Fasting is the commonly ordered command, but not all patients will require fasting. For instance, patients who are scheduled for 18F-FDG PET/CT imaging often need to fast for four hours beforehand. Physicians should make the required accommodations for individuals who need insulin, provided they disclose their medical problems. However, for patients for whom 18F-sodium fluoride (18F-NaF) PET/CT imaging is planned, fasting is not necessary.

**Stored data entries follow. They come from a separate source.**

-- ==== Sys2Proof/Certificates/Slice0/Obligations.lean ====
section
/-! DEFINITION. The statements for the provers. The numbers in them are the spec's pseudocode on natural numbers (`00_scope.md` R9:
`shl_16(v, k)` is `v * 2^k % 2^16`, `v >> k` is `v / 2^k`), not the model's bit vector operations. -/

open Sys2Proof Sys2Proof.Machine

namespace Sys2Proof.Claims

/-- `k` rising edges. -/
abbrev run (k : Nat) (s : State) : Host.Outcome State Fault Refusal := Host.Core.run Sys2Proof.core k s

/-- Executing `i` in `s` completes: the command and its response `r` join the queue and the command joins the history, and nothing
else changes: no response taken, no pin value, no parameter, no count of edges (`10_state.md` R22: the response is the only thing an
operation produces). -/
def Completes (i : Instr) (s : State) (r : Response) : Prop :=
  ∃ t, exec i s = .next t ∧
    t.inFlight = s.inFlight ++ [⟨i, r, s.cycle⟩] ∧ t.accepted = s.accepted ++ [i] ∧
    t.answered = s.answered ∧ t.inputs = s.inputs ∧ t.oorMode = s.oorMode ∧ t.cycle = s.cycle

/-- Executing `i` in `s` completes with status OK and a result `y` whose 64 bits, read as a number, are `n`. -/
def CompletesWith (i : Instr) (s : State) (n : Nat) : Prop :=
  ∃ y : Result, Completes i s (.ok y) ∧ y.toNat = n

/-- The rule of a container conversion `op` of declared depth `S` whose formula is `f`: it decodes with the sample `a[15:0]`; it answers
`oor(op, s)` for an out-of-range sample under `OOR_MODE` = `opaque`, and the formula's value otherwise. -/
def ContainerRule (op : Op) (mk : Sample → Instr) (S : Nat) (f : Nat → Nat) : Prop :=
  (∀ a : Operand, decodeCmd op a = mk (BitVec.ofNat 16 (a.toNat % 2 ^ 16))) ∧
  ∀ (v : Sample) (s : State),
    (2 ^ S ≤ v.toNat ∧ s.oorMode = .opaqueOor → CompletesWith (mk v) s (Config.oor op v).toNat) ∧
    (¬ (2 ^ S ≤ v.toNat ∧ s.oorMode = .opaqueOor) → CompletesWith (mk v) s (f v.toNat))

/-- The rule of an operation on a 16-bit sample that is always in range, whose formula is `f`: it decodes with the sample `a[15:0]` and
answers the formula's value. -/
def TotalRule (op : Op) (mk : Sample → Instr) (f : Nat → Nat) : Prop :=
  (∀ a : Operand, decodeCmd op a = mk (BitVec.ofNat 16 (a.toNat % 2 ^ 16))) ∧
  ∀ (v : Sample) (s : State), CompletesWith (mk v) s (f v.toNat)

/-- `shl_16(v, T - S) | (v >> (2S - T))`. -/
def replicated (S T v : Nat) : Nat := (v * 2 ^ (T - S) % 2 ^ 16) ||| (v / 2 ^ (2 * S - T))

/-- `v >> (S - T)`. -/
def truncated (S T v : Nat) : Nat := v / 2 ^ (S - T)

/-- `value = (alpha<<48) + (blue<<32) + (green<<16) + red`. -/
def packed (red green blue alpha : Nat) : Nat := alpha * 2 ^ 48 + blue * 2 ^ 32 + green * 2 ^ 16 + red

/-- The lane `n` of a pixel. -/
def laneNat (n p : Nat) : Nat := p / 2 ^ (16 * n) % 2 ^ 16

/-- `(b << 8) | b` for a byte: both halves of the lane hold it. -/
def doubled (b : Nat) : Nat := b * 2 ^ 8 + b

/-- The byte at an index of a stream. -/
def byteAt (bytes : List Byte) (i : Nat) : Byte := bytes.getD i 0

/-- The ten reserved codes of R74. -/
def reservedCodes : List Nat := [0x00, 0x05, 0x0A, 0x0F, 0x10, 0x13, 0x1C, 0x1D, 0x1E, 0x1F]

/-- The ten instructions of the reserved codes. -/
def reservedInstrs : List Instr :=
  [.reserved00, .reserved05, .reserved0A, .reserved0F, .reserved10, .reserved13, .reserved1C, .reserved1D, .reserved1E, .reserved1F]

/-- The bits of `a` that the operand format of a code names (R63 to R67, R73); none for a reserved code (R74). -/
def namedBits (op : Op) : Operand :=
  if op.toNat ∈ reservedCodes then 0x0000000000000000#64
  else if op.toNat ∈ [0x11, 0x12] then 0x00000000000000FF#64
  else if op.toNat ∈ [0x14, 0x16, 0x18, 0x19, 0x1A, 0x1B] then 0xFFFFFFFFFFFFFFFF#64
  else if op.toNat = 0x15 then 0x0000000FFFFFFFFF#64
  else 0x000000000000FFFF#64

/-- The command word of a code and an operand: `{op, a}` (R60). -/
def commandWord (code operand : Nat) : CmdWord := BitVec.ofNat 69 (code * 2 ^ 64 + operand)

/-- The mnemonics of R73 with operand format S16, each with its code. -/
def codesS16 : List (String × Nat) :=
  [("W8_10", 0x01), ("W8_12", 0x02), ("W8_16", 0x03), ("N10_8", 0x04), ("W10_12", 0x06), ("W10_16", 0x07), ("N12_8", 0x08),
   ("N12_10", 0x09), ("W12_16", 0x0B), ("N16_8", 0x0C), ("N16_10", 0x0D), ("N16_12", 0x0E), ("PACK_GRAY", 0x17)]

/-- The mnemonics of R73 with operand format S8, each with its code. -/
def codesS8 : List (String × Nat) := [("WB8_10", 0x11), ("WB8_12", 0x12)]

/-- The mnemonics of R73 with operand format PX, each with its code. -/
def codesPX : List (String × Nat) :=
  [("UNPK_RGBA32", 0x16), ("UNPK_R", 0x18), ("UNPK_G", 0x19), ("UNPK_B", 0x1A), ("UNPK_A", 0x1B)]

/-- The other names of R77, each with its mnemonic. -/
def doc00Names : List (String × String) :=
  [("widen_8_to_10", "W8_10"), ("widen_8_to_12", "W8_12"), ("widen_8_to_16", "W8_16"), ("widen_10_to_12", "W10_12"),
   ("widen_10_to_16", "W10_16"), ("widen_12_to_16", "W12_16"), ("narrow_10_to_8", "N10_8"), ("narrow_12_to_8", "N12_8"),
   ("narrow_12_to_10", "N12_10"), ("narrow_16_to_8", "N16_8"), ("narrow_16_to_10", "N16_10"), ("narrow_16_to_12", "N16_12"),
   ("byteSamplesTo10", "WB8_10"), ("byteSamplesTo12", "WB8_12"), ("pack", "PACK"), ("unpackRed", "UNPK_R"),
   ("unpackGreen", "UNPK_G"), ("unpackBlue", "UNPK_B"), ("unpackAlpha", "UNPK_A"), ("red()", "UNPK_R"), ("green()", "UNPK_G"),
   ("blue()", "UNPK_B"), ("alpha()", "UNPK_A")]

/-- The six pairs of a widening and the narrowing back, with their depths. -/
def widenNarrowPairs : List (Nat × Nat × (Sample → Instr) × (Sample → Instr)) :=
  [(8, 10, .w8_10, .n10_8), (8, 12, .w8_12, .n12_8), (8, 16, .w8_16, .n16_8),
   (10, 12, .w10_12, .n12_10), (10, 16, .w10_16, .n16_10), (12, 16, .w12_16, .n16_12)]

/-- The block answers `op v` with status OK and the sample `w` in a Y16 result. -/
def Converts (m : OorMode) (i : Instr) (w : Nat) : Prop :=
  ∃ y : Result, response m i = .ok y ∧ y.toNat = w

/-- How many edges at which the host takes responses empty the queue of `s` for sure: the cycles its commands have still to wait, and
one edge for each. -/
def drainBound (s : State) : Nat :=
  (s.inFlight.map fun e => e.acceptedAt + Config.latency e.acceptedAt - s.cycle).sum + s.inFlight.length

end Sys2Proof.Claims

open Sys2Proof.Claims

/-! ### Encoding -/

/-- Every instruction, with every operand, decodes from its own command word (`30_encoding.md` sections 1, 2 and 4): as a word and as
a number. -/
def Obligations.DecodeOfEncode : Prop :=
  ∀ i : Instr, decodeWord (encode i) = i ∧ decodeNat (encode i).toNat = .ok i

/-- Encoding what a word decodes to gives the word back with its ignored bits 0, for all 2^69 words (`30_encoding.md` sections 1, 2
and 4). -/
def Obligations.EncodeOfDecode : Prop :=
  ∀ (op : Op) (a : Operand), encode (decodeWord (op ++ a)) = op ++ (a &&& namedBits op)

/-- R75: decoding is total and depends on `op` alone; `keep` does not change that the operation is `PACK_RGBA32`. -/
def Obligations.DecodingDependsOnOpAlone : Prop :=
  (∀ (op : Op) (a : Operand), encodeOp (decodeCmd op a) = op) ∧
  (∀ (op : Op) (a b : Operand), (decodeCmd op a).named = (decodeCmd op b).named) ∧
  (∀ a : Operand, ∃ r8 g8 b8 a8 keep, decodeCmd 0x15#5 a = .packRgba32 r8 g8 b8 a8 keep)

/-- Bits of `a` that the format does not name never affect what is executed (`30_encoding.md` section 2, U7). -/
def Obligations.IgnoredBitsDoNotMatter : Prop :=
  ∀ (op : Op) (a b : Operand), a &&& namedBits op = b &&& namedBits op → decodeCmd op a = decodeCmd op b

/-- R71: in group 0, `op[3:2]` is the source depth and `op[1:0]` the target depth; a smaller source widens, a larger one narrows, equal
depths are reserved. -/
def Obligations.OpcodeGroupZero : Prop :=
  ∀ (S T : Depth) (a : Operand),
    (S.bits < T.bits →
      ∃ mk, widenCommand S.bits T.bits = some mk ∧ decodeCmd (0#1 ++ S.code ++ T.code) a = mk (fieldS16 a)) ∧
    (T.bits < S.bits →
      ∃ mk, narrowCommand S.bits T.bits = some mk ∧ decodeCmd (0#1 ++ S.code ++ T.code) a = mk (fieldS16 a)) ∧
    (S = T → (decodeCmd (0#1 ++ S.code ++ T.code) a).named = false)

/-- R72: in group 1, subgroup 00 holds the byte widenings to 10 and 12, 01 the four constructors, 10 the accessors, whose shift is
16 times `op[1:0]`; the rest is reserved. -/
def Obligations.OpcodeGroupOne : Prop :=
  (∀ a : Operand,
    decodeCmd (0b100#3 ++ Depth.d10.code) a = .wb8_10 (fieldS8 a) ∧
    decodeCmd (0b100#3 ++ Depth.d12.code) a = .wb8_12 (fieldS8 a) ∧
    (decodeCmd (0b100#3 ++ Depth.d8.code) a).named = false ∧
    (decodeCmd (0b100#3 ++ Depth.d16.code) a).named = false ∧
    decodeCmd (0b101#3 ++ 0b00#2) a = .pack (fieldRed a) (fieldGreen a) (fieldBlue a) (fieldAlpha a) ∧
    decodeCmd (0b101#3 ++ 0b01#2) a = .packRgba32 (fieldR8 a) (fieldG8 a) (fieldB8 a) (fieldA8 a) (fieldKeep a) ∧
    decodeCmd (0b101#3 ++ 0b10#2) a = .unpkRgba32 (fieldPX a) ∧
    decodeCmd (0b101#3 ++ 0b11#2) a = .packGray (fieldS16 a)) ∧
  (∀ (n : BitVec 2) (p : Operand) (s : State),
    CompletesWith (decodeCmd (0b110#3 ++ n) p) s (laneNat n.toNat p.toNat)) ∧
  (∀ (n : BitVec 2) (a : Operand), (decodeCmd (0b111#3 ++ n) a).named = false)

/-- A few words of the table of test vectors decode to the commands they stand for (`95_test_vectors.md` sections 2.1 to 2.7). -/
def Obligations.SampleWordsDecode : Prop :=
  decodeNat 0x0300000000000000FF = .ok (.w8_16 0x00FF#16) ∧
  decodeNat 0x0D000000000000BEEF = .ok (.n16_10 0xBEEF#16) ∧
  decodeNat 0x12FFFFFFFFFFFFFF01 = .ok (.wb8_12 0x01#8) ∧
  decodeNat 0x1400CC00B60026009B = .ok (.pack 155#16 38#16 182#16 204#16) ∧
  decodeNat 0x150000000FCCB6269B = .ok (.packRgba32 155#8 38#8 182#8 204#8 0b1111#4) ∧
  decodeNat 0x1B00CC00B60026009B = .ok (.unpkA 0x00CC00B60026009B#64) ∧
  decodeNat 0x1FFFFFFFFFFFFFFFFF = .ok .reserved1F ∧
  decodeNat 0x200000000000000000 = .error .wordTooWide

/-! ### The results of the operations -/

/-- R153 to R158: the six widenings in the 16-bit container, for every sample and in both `OOR_MODE`s. -/
def Obligations.ContainerWideningResults : Prop :=
  ContainerRule 0x01#5 .w8_10 8 (replicated 8 10) ∧
  ContainerRule 0x02#5 .w8_12 8 (replicated 8 12) ∧
  ContainerRule 0x03#5 .w8_16 8 (replicated 8 16) ∧
  ContainerRule 0x06#5 .w10_12 10 (replicated 10 12) ∧
  ContainerRule 0x07#5 .w10_16 10 (replicated 10 16) ∧
  ContainerRule 0x0B#5 .w12_16 12 (replicated 12 16)

/-- R182 to R187: the six narrowings, for every sample and in both `OOR_MODE`s; a 16-bit sample is always in range for depth 16, so the
three narrowings from there take no notice of `OOR_MODE`. -/
def Obligations.NarrowingResults : Prop :=
  ContainerRule 0x04#5 .n10_8 10 (truncated 10 8) ∧
  ContainerRule 0x08#5 .n12_8 12 (truncated 12 8) ∧
  ContainerRule 0x09#5 .n12_10 12 (truncated 12 10) ∧
  TotalRule 0x0C#5 .n16_8 (truncated 16 8) ∧
  TotalRule 0x0D#5 .n16_10 (truncated 16 10) ∧
  TotalRule 0x0E#5 .n16_12 (truncated 16 12)

/-- R159, R160: the two byte widenings, total over all bytes, in either `OOR_MODE` and whatever `a[63:8]` holds. -/
def Obligations.ByteWideningResults : Prop :=
  (∀ a : Operand, decodeCmd 0x11#5 a = .wb8_10 (BitVec.ofNat 8 (a.toNat % 2 ^ 8)) ∧
    decodeCmd 0x12#5 a = .wb8_12 (BitVec.ofNat 8 (a.toNat % 2 ^ 8))) ∧
  ∀ (b : Byte) (s : State),
    CompletesWith (.wb8_10 b) s (replicated 8 10 b.toNat) ∧ replicated 8 10 b.toNat < 2 ^ 10 ∧
    CompletesWith (.wb8_12 b) s (replicated 8 12 b.toNat) ∧ replicated 8 12 b.toNat < 2 ^ 12

/-- R101: `PACK` places alpha in the most significant 16 bits, then blue, green, red. -/
def Obligations.PackResult : Prop :=
  (∀ a : Operand, decodeCmd 0x14#5 a =
    .pack (BitVec.ofNat 16 (laneNat 0 a.toNat)) (BitVec.ofNat 16 (laneNat 1 a.toNat))
      (BitVec.ofNat 16 (laneNat 2 a.toNat)) (BitVec.ofNat 16 (laneNat 3 a.toNat))) ∧
  ∀ (r g b a : Sample) (s : State),
    CompletesWith (.pack r g b a) s (packed r.toNat g.toNat b.toNat a.toNat)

Nuclear Medicine Cardiac Treadmill and Persantine and Dobutamine Stress Test: This examination is usually performed the same day and will be necessary for some patients. This involves the administration of radionuclides. An image must be taken after three to four hours of the test. Before the procedure, the patient should refrain from eating or drinking anything for six hours, and they should avoid caffeine for twelve hours. In the event that the study is conducted over two days, the patient should schedule this examination for two hours on the first day and one hour on the second. The patient should refrain from eating or drinking anything for six hours on both days before the assessment. Twelve hours before the MRI study, no coffee.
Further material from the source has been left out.